Séquencé en une trentaine de chapitres très courts (format éditorial), le livre de François Meyronnis réussit le tour de force d’expliquer avec des mots simples les raisons de la crise financière de 2008, et surtout de montrer que malgré ce qui est de plus en plus écrit, les -lourdes- conséquences de la crise sont encore à venir. Il livre une critique puissante du capitalisme intégré, qui a posé les jalons de la crise actuelle, en financiarisant à outrance, au détriment des échanges économiques « classiques », les relations humaines et professionnelles. Il rappelle à juste titre la stratégie moralement répréhensible des banques qui, bien que responsables en grande partie de la crise de 2008, ont bénéficié de l’aide de leurs Etats respectifs sans réelle contrepartie et qui désormais font pression sur leurs sauveurs pour répondre à leurs propres impératifs professionnels.

L’auteur inscrit ce processus de crise économique (et humaine) dans un temps long (une trentaine d’années), revenant sur la stratégie économique américaine avec la suspension en 1971 par Nixon de la convertibilité du dollar en or, qui a conduit par la suite à ce que le dollar repose sur un système d’endettement colossal, où les dettes se transforment en lignes de crédit. Dénonçant avec brio les conséquences de l’initiative de Nixon au niveau du lien même qui unissait une monnaie avec sa réalité économique, il réserve cependant ses critiques les plus virulentes pour l’Europe et la France.

Se référant à de nombreuses reprises à un des pères fondateurs de l’Europe, Jean Monnet, il montre que l’Europe d’aujourd’hui n’est pas vraiment celle qui avait été imaginée dans les années 60. La crise a révélé au grand jour ses faiblesses, dont un manque manifeste d’intégration et de solidarité des Etats membres entre eux. Comme le rappelle à juste titre l’auteur, le mot même d’ « Europe » n’a plus le même sens en France, en Allemagne, en Pologne ou dans les derniers pays admis au sein de l’Union européenne.
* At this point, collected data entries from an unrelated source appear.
-- ==== Sys2Proof/Machine/Media.lean ====
section
/-! DEFINITION. Media ports and medium records (chapter 7) and the answers to fetches and writebacks (chapter 8): the transfer engine,
the reports that make waiting requests ask again, completion, the media link, eject, and the commands MEDIA_OPEN, MEDIA_CLOSE, READ,
WRITE, CAPACITY, READY, SERVER_REQUEST_INVALID, TRANSFER_END, INSERT, EJECT, FILL, FILL_FAIL, WRITE_DONE, FETCH_DEADLINE_EXPIRY,
WRITEBACK_DEADLINE_EXPIRY, CACHE_SET and CACHE_QUERY. -/

namespace Sys2Proof.Machine

/-! ## Messages and completion (R119) -/

/-- The port tells its server something. -/
def tell (b : Bay) (m : PortMessage) (s : State) : State := s.modPort b fun p => { p with sent := p.sent ++ [m] }

/-- The admitted request with a serial. -/
def Port.request (p : Port) (serial : Nat) : Option ServerRequest := p.queue.find? fun r => r.serial = serial

/-- Change the admitted request with a serial. -/
def modRequest (b : Bay) (serial : Nat) (f : ServerRequest → ServerRequest) (s : State) : State :=
  s.modPort b fun p => { p with queue := p.queue.map fun r => if r.serial = serial then f r else r }

/-- Completion of an admitted request: its status is sent and it leaves the queue (R119). -/
def complete (b : Bay) (r : ServerRequest) (st : ServerStatus) (s : State) : State :=
  tell b (.status r.tag st) (s.modPort b fun p => { p with queue := p.queue.filter fun q => q.serial ≠ r.serial })

/-! ## The transfer engine (R121 to R124) -/

/-- A transfer starts: its entry is pinned and records a use (R123, R124, R130). -/
def startTransfer (b : Bay) (r : ServerRequest) (i : Fin 256) (s : State) : State :=
  (s.modCache fun c => (c.modEntry i fun e => { e with pinned := true }).use i).modPort b fun p =>
    { p with transfer := some ⟨r.serial, r.write, i⟩ }

/-- The engine looks at a READ: a VALID or DIRTY next block is transferred when no transfer is in flight; a missing one is asked for
where `ask` holds (R121, R122). -/
def lookRead (ask : Bool) (b : Bay) (r : ServerRequest) (s : State) : State × List Report :=
  match s.cache.find (s.key b r.next) with
  | some i =>
    if (s.slice b).port.transfer.isNone && ((s.cache.entry i).state = .valid || (s.cache.entry i).state = .dirty) then
      (startTransfer b r i s, [])
    else (s, [])
  | none => if ask then askFetch b r.next (r.start + r.count - 1) s else (s, [])

/-- The engine looks at a WRITE with blocks left: it needs an entry at hand and a writeback place (R124). -/
def lookWrite (b : Bay) (r : ServerRequest) (s : State) : State × List Report :=
  if (s.slice b).port.transfer.isSome || r.count ≤ r.transferred || Config.writebackMax ≤ usedPlaces s then (s, [])
  else
    match s.cache.find (s.key b r.next) with
    | some i =>
      if (s.cache.entry i).state = .valid && !(s.cache.entry i).pinned then (startTransfer b r i s, []) else (s, [])
    | none =>
      match s.cache.victim b with
      | none => (s, [])
      | some i =>
        (startTransfer b r i (s.modCache fun c => c.take i (s.key b r.next) .valid none), (s.cache.loser i).toList.map lossReport)
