-- ==== Sys2Proof/Certificates/Slice0/Obligations.lean ====
section
/-! DEFINITION. The statements about the part for the provers, each a proposition `Obligations.<Name>` that says what its docstring states.
In all of them the fields of a reply stand in the order that log entry 25 deduces, a running timer holds the duration it was started with
(log entry 4), and what a rule keeps as one thing is held as one (log entry 42). -/

open Sys2Proof Sys2Proof.Machine

/-! ## The queue, the flags and the link -/

/-- The command waiting longest is executed with the rest of the queue; with none waiting the part idles (the idling is the model's choice,
log entry 14). -/
def Obligations.StepTakesTheFront : Prop :=
  (∀ (c : Instr) (rest : List Instr) (s : State), step { s with pending := c :: rest } = exec c { s with pending := rest }) ∧
  ∀ s : State, s.pending = [] → step s = .next s

/-- A flag is set whatever its mask, no other flag and no mask changes, and an unmasked flag that goes from clear to set makes the summary
pending: a flag of a bay, and a flag of the part (R172, R173). -/
def Obligations.FlagIsSet : Prop :=
  (∀ (s : State) (b : Bay) (f : BayFlag),
    (setFlag b f s).flag b f = true ∧
    (∀ c g, c ≠ b ∨ g ≠ f → (setFlag b f s).flag c g = s.flag c g) ∧
    (∀ c, ((setFlag b f s).slice c).unmasked = (s.slice c).unmasked) ∧
    (setFlag b f s).link.summaryPending = (s.link.summaryPending || (!s.flag b f && (s.slice b).unmasked.getLsbD f.bit)) ∧
    ∀ p : Part, p.flagging b = false → p.Same s (setFlag b f s)) ∧
  ∀ (s : State) (f : PartFlag),
    (setPartFlag f s).partFlag f = true ∧
    (∀ g, g ≠ f → (setPartFlag f s).partFlag g = s.partFlag g) ∧
    (setPartFlag f s).link.summaryPending = (s.link.summaryPending || (!s.partFlag f && s.link.partUnmasked.getLsbD f.bit)) ∧
    ∀ p : Part, p ≠ .partFlags → p ≠ .summary → p.Same s (setPartFlag f s)

/-- IDENT is replied OK with 0x31, 0x08, 0x01, the values HELLO carries, and changes no state (R176). -/
def Obligations.IdentReplies : Prop :=
  (∀ (s : State) (tag : Byte), takesRequest tag s → exec (.ident tag) s = .next (replied 0x81 tag [0, 0x31, 0x08, 0x01] s)) ∧
  ∀ s : State, (helloFrame s).payload.take 3 = [0x31, 0x08, 0x01]

/-- STATUS for a bay: the reply takes every flag, which clear, the levels seen become the snapshot, and nothing else changes (R174, Table
11-7); a scope of 8 to 254 is refused with RANGE. STATUS for the part: the reply takes the four part flags, which clear, and reports the
counters, the grant queue and the policy store; no bay flag changes (R175, Table 11-8). -/
def Obligations.StatusReportsAndClears : Prop :=
  ((∀ (s : State) (tag : Byte) (b : Bay), takesRequest tag s →
    exec (.statusBay tag (bayByte b)) s = .next (replied 0x82 tag
      ([0, bayByte b] ++ le3 (s.slice b).flags.toNat ++ le1 (s.slice b).sequencer.state.code ++ bit (s.slice b).sequencer.pendingOn ++
        le1 (s.slice b).sequencer.fault.code ++ bit (s.slice b).sequencer.pgood ++ bit (s.slice b).sequencer.btnSeen ++
        bit (s.slice b).line.rate.detection.isSome ++ le1 (s.slice b).line.rate.mode.code ++ le1 (s.slice b).medium.state.code ++
        le2 (s.slice b).medium.generation ++ bit (s.slice b).port.up ++ le1 (s.slice b).monitor.state.code ++
        le1 (s.slice b).monitor.count ++ bit (s.slice b).responder.armed.isSome)
      (s.withSlice b { s.slice b with
        flags := 0
        sequencer := { (s.slice b).sequencer with
          snapshotPgood := (s.slice b).sequencer.pgood, snapshotBtn := (s.slice b).sequencer.btnSeen } }))) ∧
  ∀ (s : State) (tag scope : Byte), takesRequest tag s → 8 ≤ scope.toNat → scope ≠ 0xFF →
    exec (.statusBay tag scope) s = .next (replied 0x82 tag [2] s)) ∧
  (∀ (s : State) (tag : Byte), takesRequest tag s →
    exec (.statusPart tag) s = .next (replied 0x82 tag
      ([0, 0xFF] ++ le1 s.link.partFlags.toNat ++ le2 s.link.checkErrors ++ le2 s.link.lengthErrors ++ le2 s.link.tagErrors ++
        le2 s.link.overflowErrors ++ (le1 s.grant.queue.length ++ s.grant.queue.map bayByte) ++ le1 s.grant.sum ++ le1 s.grant.budget ++
        le1 s.grant.restoreDelay ++ bit (s.grant.timer = .ended) ++ bit s.grant.sag ++ le2 s.policy.dirty.toNat ++
        le1 (s.policy.writer.elim 255 fun w => w.1.val) ++ le2 s.policy.torn.toNat)
      { s with link := { s.link with partFlags := 0 } }))
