theorem powerState_of_slice {x : Slice} {v : BitVec 19} (h : t.slice b = x) (hx : x.flags = v ||| BitVec.twoPow 19 BayFlag.powerState.bit) :
    t.flag b .powerState = true := by
  rw [flag_of_slice h, hx, flags_set]
  simp

/-! ## The requests (R81, R82) -/

/-- A POWER request taken, from the state its action leaves: its reply, and what stands after it. -/
theorem power_answered {fields : List Byte} (ht : takesRequest tag s) (ha : act b (toHunt s) = accept u fields)
    (hr : u.link.replies = s.link.replies) :
    ∃ t, Host.Outcome.next (takeRequest 0x28 tag (onBay (bayByte b) act) s) = (.next t : Host.Outcome State Fault Refusal) ∧
      t.link.replies = s.link.replies ++ [⟨0xA8, tag, 0 :: fields⟩] ∧ (∀ c, t.slice c = u.slice c) ∧ t.cache = u.cache ∧
      t.grant = u.grant ∧ t.policy = u.policy := by
  refine ⟨pushReply 0x28 tag (accept u fields), congrArg Host.Outcome.next ?_, ?_, fun _ => rfl, rfl, rfl, rfl⟩
  · rw [takeRequest_taken _ ht, onBay_bayByte, ha]
  · rw [← hr]
    rfl

theorem power_replied {x : Sequencer} (ht : takesRequest tag s) (ha : act b (toHunt s) = powerReply b u)
    (hr : u.link.replies = s.link.replies) (hx : (u.slice b).sequencer = x) :
    ∃ t, Host.Outcome.next (takeRequest 0x28 tag (onBay (bayByte b) act) s) = (.next t : Host.Outcome State Fault Refusal) ∧
      t.link.replies = s.link.replies ++ [⟨0xA8, tag, 0 :: (le1 x.state.code ++ bit x.pendingOn)⟩] ∧ (∀ c, t.slice c = u.slice c) ∧
      t.cache = u.cache ∧ t.grant = u.grant ∧ t.policy = u.policy :=
  power_answered ht (ha.trans (by rw [powerReply, hx])) hr

/-- A POWER request that records the last commanded state (R82). -/
theorem power_done {x : Sequencer} (on : Bool) (ht : takesRequest tag s) (ha : act b (toHunt s) = powerDone on b u)
    (hr : u.link.replies = s.link.replies) (hp : u.policy = s.policy) (hx : (u.slice b).sequencer = x) :
    ∃ t, Host.Outcome.next (takeRequest 0x28 tag (onBay (bayByte b) act) s) = (.next t : Host.Outcome State Fault Refusal) ∧
      t.link.replies = s.link.replies ++ [⟨0xA8, tag, 0 :: (le1 x.state.code ++ bit x.pendingOn)⟩] ∧ (∀ c, t.slice c = u.slice c) ∧
      t.cache = u.cache ∧ t.grant = u.grant ∧ PolicyStore.Commanded on b s.policy t.policy := by
  obtain ⟨t, he, hreply, hslice, hcache, hgrant, hpolicy⟩ := power_replied ht ha hr hx
  exact ⟨t, he, hreply, hslice, hcache, hgrant, hpolicy ▸ hp ▸ setLastCommanded_commanded on b u⟩

/-! ## The entries of Table 5-4 -/

/-- ON and CYCLE from OFF. -/
theorem power_joins (ht : takesRequest tag s) (hs : (s.slice b).sequencer.state = .off) {i : Instr}
    (hi : i = .powerOn tag (bayByte b) ∨ i = .powerCycle tag (bayByte b)) {x : Sequencer}
    (hx : ((joinQueue b (toHunt s)).slice b).sequencer = x) :
    ∃ t, exec i s = .next t ∧
      t.link.replies = s.link.replies ++ [⟨0xA8, tag, 0 :: (le1 x.state.code ++ bit x.pendingOn)⟩] ∧
      (∀ c, t.slice c = (joinQueue b (toHunt s)).slice c) ∧ t.grant = (joinQueue b (toHunt s)).grant ∧
      PolicyStore.Commanded true b s.policy t.policy := by
  have hon : powerOnAct b (toHunt s) = powerDone true b (joinQueue b (toHunt s)) := by simp [powerOnAct, hs]
  have hcycle : powerCycleAct b (toHunt s) = powerDone true b (joinQueue b (toHunt s)) := by simp [powerCycleAct, hs]
  have hreplies : (joinQueue b (toHunt s)).link.replies = s.link.replies := joinQueue_same (p := .replies) (s := toHunt s) rfl
  have hpolicy : (joinQueue b (toHunt s)).policy = s.policy := joinQueue_same (p := .policy) (s := toHunt s) rfl
  obtain rfl | rfl := hi
  · obtain ⟨t, he, hreply, hslice, _, hgrant, hcommanded⟩ := power_done true ht hon hreplies hpolicy hx
    exact ⟨t, he, hreply, hslice, hgrant, hcommanded⟩
  · obtain ⟨t, he, hreply, hslice, _, hgrant, hcommanded⟩ := power_done true ht hcycle hreplies hpolicy hx
    exact ⟨t, he, hreply, hslice, hgrant, hcommanded⟩

theorem joinQueue_waits_leaves (h : s.grant.queue ≠ [] ∨ s.grant.sag = true ∨ s.grant.timer ≠ .ended ∨
      s.grant.budget < s.grant.sum + min (s.slice b).sequencer.settings.weight s.grant.budget) :
    ((joinQueue b s).slice b).sequencer = { (s.slice b).sequencer with state := .queued, timer := none } ∧
      (joinQueue b s).grant = { s.grant with queue := s.grant.queue ++ [b] } ∧ (joinQueue b s).flag b .powerState = true := by
  rw [joinQueue_waits h]
  refine ⟨changeState_sequencer_self b _ _ s, ?_, changeState_powerState b _ _ s⟩
  rw [State.modGrant_grant, changeState_grant]

/-- A bay that joins an empty queue and is granted at once (R105, R106). -/
theorem joinQueue_granted_leaves (hq : s.grant.queue = []) (hg : s.grant.sag = false) (ht : s.grant.timer = .ended) {w : Nat}
    (hw : w = min (s.slice b).sequencer.settings.weight s.grant.budget) (hfit : s.grant.sum + w ≤ s.grant.budget) :
    (joinQueue b s).flag b .powerState = true ∧
    ((s.slice b).sequencer.pgood = false →
      ((joinQueue b s).slice b).sequencer = { (s.slice b).sequencer with
        state := .powering, timer := some (.powerGood, (s.slice b).sequencer.settings.powerGood) } ∧
      (joinQueue b s).grant = { s.grant with granted := s.grant.granted.set b (some w) }) ∧
    ((s.slice b).sequencer.pgood = true →
      ((joinQueue b s).slice b).sequencer = { (s.slice b).sequencer with state := .on, timer := none } ∧
      (joinQueue b s).grant = { s.grant with granted := s.grant.granted.set b none }) := by
  subst hw
  rw [joinQueue_granted hq hg ht hfit]
  obtain ⟨v, hv⟩ : ∃ v, v = (changeState b .queued none s).modGrant fun g => { g with queue := g.queue ++ [b] } := ⟨_, rfl⟩
  have hseq : (v.slice b).sequencer = { (s.slice b).sequencer with state := .queued, timer := none } := by
    rw [hv]
    exact changeState_sequencer_self b _ _ s
  have hgrant : v.grant = { s.grant with queue := [b] } := by
    rw [hv, State.modGrant_grant, changeState_grant, hq]
    rfl
  rw [← hv]
  cases hp : (s.slice b).sequencer.pgood with
  | false =>
    obtain ⟨h1, h2, h3⟩ := grantHead_waits (s := v) (b := b) [] (by rw [hseq, ← hp])
    rw [hseq] at h1 h2
    rw [hgrant] at h2
    exact ⟨h3, fun _ => ⟨h1, by rw [h2, ← hq]⟩, nofun⟩
  | true =>
    obtain ⟨h1, h2, h3⟩ := grantHead_on (s := v) (b := b) [] (by rw [hseq, ← hp])
    rw [hseq] at h1
    rw [hgrant] at h2
    exact ⟨h3, nofun, fun _ => ⟨h1, by rw [h2, ← hq]⟩⟩

/-- OFF_HARD that cuts power, and CYCLE from ON. -/
theorem power_cuts (pending on : Bool) (ht : takesRequest tag s) (ha : act b (toHunt s) = powerDone on b (enterHoldOff false pending b (toHunt s)))
    (hb : b ∉ s.grant.queue) (hq : q = (s.slice b).sequencer) :
    ∃ t, Host.Outcome.next (takeRequest 0x28 tag (onBay (bayByte b) act) s) = (.next t : Host.Outcome State Fault Refusal) ∧
      t.link.replies = s.link.replies ++ [⟨0xA8, tag, [0, 6, if pending then 1 else 0]⟩] ∧
      (t.slice b).sequencer.state = .holdOff ∧ (t.slice b).sequencer.timer = some (.holdOff, q.settings.holdOff) ∧
      (t.slice b).sequencer.pendingOn = pending ∧ (t.slice b).sequencer.pwrEn = false ∧ (t.slice b).sequencer.rst = false ∧
      (t.slice b).sequencer.btn = false ∧ (t.slice b).sequencer.settings = q.settings ∧ (t.slice b).sequencer.fault = q.fault ∧
      (t.slice b).port.up = false ∧ PowerLost b s t ∧ Monitor.Departed (s.slice b).monitor (t.slice b).monitor ∧
      (q.state ≠ .powering → t.grant = s.grant) ∧
      (q.state = .powering → s.grant.queue = [] → t.grant = { s.grant with granted := s.grant.granted.set b none }) ∧
      t.grant.granted.get b = (if q.state = .powering then none else s.grant.granted.get b) ∧
      t.flag b .powerState = true ∧ PolicyStore.Commanded on b s.policy t.policy := by
  subst hq
  obtain ⟨hcut, hseq, hgrant, hgrant', hget⟩ := enterHoldOff_leaves (s := toHunt s) false pending hb
  have hreplies : (enterHoldOff false pending b (toHunt s)).link.replies = s.link.replies :=
    enterHoldOff_same (p := .replies) (s := toHunt s) rfl
  have hpolicy : (enterHoldOff false pending b (toHunt s)).policy = s.policy := enterHoldOff_same (p := .policy) (s := toHunt s) rfl
  generalize enterHoldOff false pending b (toHunt s) = u at *
  obtain ⟨t, he, hreply, hslice, hcache, hg, hcommanded⟩ := power_done on ht ha hreplies hpolicy hseq
  refine ⟨t, he, ?_, ?_⟩
  · rw [hreply]
    cases pending <;> simp [le1, SeqState.code, bit]
  · have hlost : PowerLost b s u := hcut.lost.of_before rfl rfl rfl rfl rfl rfl
    have hflag : t.flag b .powerState = true := (flag_of_slice (hslice b) _).trans hcut.powerState
    rw [hslice b, hseq, hg]
    exact ⟨by simp, by simp, by simp, by simp, by simp, by simp, by simp, by simp, hcut.down, hlost.of_after (hslice b) hcache, hcut.departed,
      hgrant, hgrant', hget, hflag, hcommanded⟩

/-- ON and CYCLE from OFF, as the queue and the grant's three conditions have it. -/
theorem power_from_off (ht : takesRequest tag s) (hs : (s.slice b).sequencer.state = .off) (hp : (s.slice b).sequencer.pendingOn = false)
    {i : Instr} (hi : i = .powerOn tag (bayByte b) ∨ i = .powerCycle tag (bayByte b)) (hq : q = (s.slice b).sequencer) {w : Nat}
    (hw : w = min q.settings.weight s.grant.budget) :
    ∃ t, exec i s = .next t ∧ t.flag b .powerState = true ∧ PolicyStore.Commanded true b s.policy t.policy ∧
      (s.grant.queue ≠ [] ∨ s.grant.sag = true ∨ s.grant.timer ≠ .ended ∨ s.grant.budget < s.grant.sum + w →
        t.link.replies = s.link.replies ++ [⟨0xA8, tag, [0, 1, 0]⟩] ∧ (t.slice b).sequencer = { q with state := .queued, timer := none } ∧
        t.grant = { s.grant with queue := s.grant.queue ++ [b] }) ∧
      (s.grant.queue = [] → s.grant.sag = false → s.grant.timer = .ended → s.grant.sum + w ≤ s.grant.budget →
        (q.pgood = false →
          t.link.replies = s.link.replies ++ [⟨0xA8, tag, [0, 2, 0]⟩] ∧
          (t.slice b).sequencer = { q with state := .powering, timer := some (.powerGood, q.settings.powerGood) } ∧
          t.grant = { s.grant with granted := s.grant.granted.set b (some w) }) ∧
        (q.pgood = true →
          t.link.replies = s.link.replies ++ [⟨0xA8, tag, [0, 3, 0]⟩] ∧
          (t.slice b).sequencer = { q with state := .on, timer := none } ∧
          t.grant = { s.grant with granted := s.grant.granted.set b none })) := by
  obtain ⟨x, hx⟩ : ∃ x, ((joinQueue b (toHunt s)).slice b).sequencer = x := ⟨_, rfl⟩
  obtain ⟨t, he, hreply, hslice, hgrant, hcommanded⟩ := power_joins ht hs hi hx
  have hwait := joinQueue_waits_leaves (s := toHunt s) (b := b)
  have hgo := joinQueue_granted_leaves (s := toHunt s) (b := b) (w := w)
  generalize joinQueue b (toHunt s) = u at *
  simp only [toHunt_slice, ← hq, show (toHunt s).grant = s.grant from rfl] at hwait hgo
  rw [← hw] at hwait
  rw [← hq] at hp
  have hflag (f : BayFlag) : t.flag b f = u.flag b f := flag_of_slice (hslice b) f
  refine ⟨t, he, ?_⟩
  rw [hflag, hslice b, hgrant, hreply, ← hx]
  by_cases hc : s.grant.queue ≠ [] ∨ s.grant.sag = true ∨ s.grant.timer ≠ .ended ∨ s.grant.budget < s.grant.sum + w
  · obtain ⟨hseq, hg, hf⟩ := hwait hc
    rw [hseq, hg]
    refine ⟨hf, hcommanded, fun _ => ⟨?_, rfl, rfl⟩, fun h1 h2 h3 h4 => ?_⟩
    · simp [hp, le1, SeqState.code, bit]
    · obtain h | h | h | h := hc
      · exact absurd h1 h
      · exact absurd (h2.symm.trans h) (by decide)
      · exact absurd h3 h
      · exact absurd h4 h.not_ge
  · have hn := hc
    simp only [not_or, not_not, not_lt, Bool.not_eq_true] at hc
    obtain ⟨h1, h2, h3, h4⟩ := hc
    obtain ⟨hf, hlow, hhigh⟩ := hgo h1 h2 h3 hw h4
    refine ⟨hf, hcommanded, fun h => absurd h hn, fun _ _ _ _ => ⟨fun hpg => ?_, fun hpg => ?_⟩⟩
    · obtain ⟨hseq, hg⟩ := hlow hpg
      rw [hseq, hg]
      exact ⟨by simp [hp, le1, SeqState.code, bit], rfl, rfl⟩
    · obtain ⟨hseq, hg⟩ := hhigh hpg
      rw [hseq, hg]
      exact ⟨by simp [hp, le1, SeqState.code, bit], rfl, rfl⟩
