-- ==== Sys2Proof/Tests/Slice0.lean ====
section
/-! SUPPORT. The model's own tests. Expected results come from the spec's encodings (30_encoding.md R67) and its vectors
(95_test_vectors.md, named by their ids); then one witness theorem per statement with hypotheses. -/

namespace Sys2Proof.Tests

open Sys2Proof.Machine

/-! ## Helpers -/

/-- Running at `a` with `bytes` there, everything else as after reset. -/
def stateAt (a : Nat) (bytes : List Byte) : State :=
  { State.reset with mem := Memory.writeBytes [] a bytes, pc := a, run := .running }

/-- One step's next state, as data. -/
def after (s : State) : Option State :=
  match step s with
  | .next t => some t
  | .fault _ => none
  | .refused _ => none

/-- The fault record after one step. -/
def faultAfter (s : State) : Option FaultRecord := (after s).bind (·.fault)

/-! ## Well-formedness: an ill-formed term for each check -/

theorem test_wellFormed_refuses_each_register_operand :
    ([.loadImmediate 8 0, .printRegister 8, .multiply 8 0, .multiply 0 8, .add 8 0, .add 0 8, .push 8, .pop 8, .call 8,
      .compare 8 0, .compare 0 8, .jump 8, .jumpIfEqual 8, .jumpIfNotEqual 255] : List Instr).all
      (fun i => !i.wellFormed) = true := by decide

theorem test_wellFormed_accepts_register_seven_and_any_immediate :
    ([.halt, .loadImmediate 7 255, .printRegister 7, .multiply 7 7, .add 7 7, .push 7, .pop 7, .call 7, .ret, .compare 7 7,
      .jump 7, .jumpIfEqual 7, .jumpIfNotEqual 7] : List Instr).all (fun i => i.wellFormed) = true := by decide

/-! ## Decoding, from the binary column of R67 -/

theorem test_decode_halt : decode [0b00000001] = .ok (.halt, []) := by decide
theorem test_decode_loadImmediate : decode [0b10000010, 0, 8] = .ok (.loadImmediate 0 8, []) := by decide
theorem test_decode_printRegister : decode [0b01000111, 3] = .ok (.printRegister 3, []) := by decide
theorem test_decode_multiply : decode [0b10100010, 2, 3] = .ok (.multiply 2 3, []) := by decide
theorem test_decode_add : decode [0b10100000, 0, 1] = .ok (.add 0 1, []) := by decide
theorem test_decode_push : decode [0b01000101, 1] = .ok (.push 1, []) := by decide
theorem test_decode_pop : decode [0b01000110, 2] = .ok (.pop 2, []) := by decide
theorem test_decode_call : decode [0b01010000, 1] = .ok (.call 1, []) := by decide
theorem test_decode_return : decode [0b00010001] = .ok (.ret, []) := by decide
theorem test_decode_compare : decode [0b10100111, 1, 2] = .ok (.compare 1 2, []) := by decide
theorem test_decode_jump : decode [0b01010100, 3] = .ok (.jump 3, []) := by decide
theorem test_decode_jumpIfEqual : decode [0b01010101, 3] = .ok (.jumpIfEqual 3, []) := by decide
theorem test_decode_jumpIfNotEqual : decode [0b01010110, 3] = .ok (.jumpIfNotEqual 3, []) := by decide

/-- V1 to V7: bytes that are no opcode. -/
theorem test_decode_rejects_unknown :
    ([0x00, 0x02, 0xA1, 0xA8, 0x65, 0x13, 0xFF] : List Byte).all
      (fun op => decide (decode [op, 1, 2] = .error (.unknownOpcode op))) = true := by decide

theorem test_decode_rejects_missing_operand : decode [0x82, 3] = .error (.missingOperand 0x82) := by decide

/-- The table's numbering: the second byte is bits 15..8. -/
theorem test_decodeTableWord_operands : decodeTableWord 24 0x080082 = some (.loadImmediate 0 8) := by decide

theorem test_decodeTableWord_zero_operands : decodeTableWord 8 0xA7 = some (.compare 0 0) := by decide

/-- From reset, the word placed is the instruction the next step runs (HALT ends the run at once). -/
theorem test_withFetchWord_runs : (after (State.reset.withFetchWord 8 0x01)).map (·.run) = some .halted := by decide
Le projet européen semble même à l’arrêt, l’absence de stratégie ne permettant pas de se sortir par le haut de la crise qui affecte durement certains Etats, dont la Grèce principalement. L’auteur critique l’intransigeance de l’Allemagne vis-à-vis de ses partenaires en difficulté, ce qui à moyen terme pourrait affecter l’unité européenne et renforcer les projets d’Europe à la carte, avec le problème de cohérence que l’on peut aisément imaginer.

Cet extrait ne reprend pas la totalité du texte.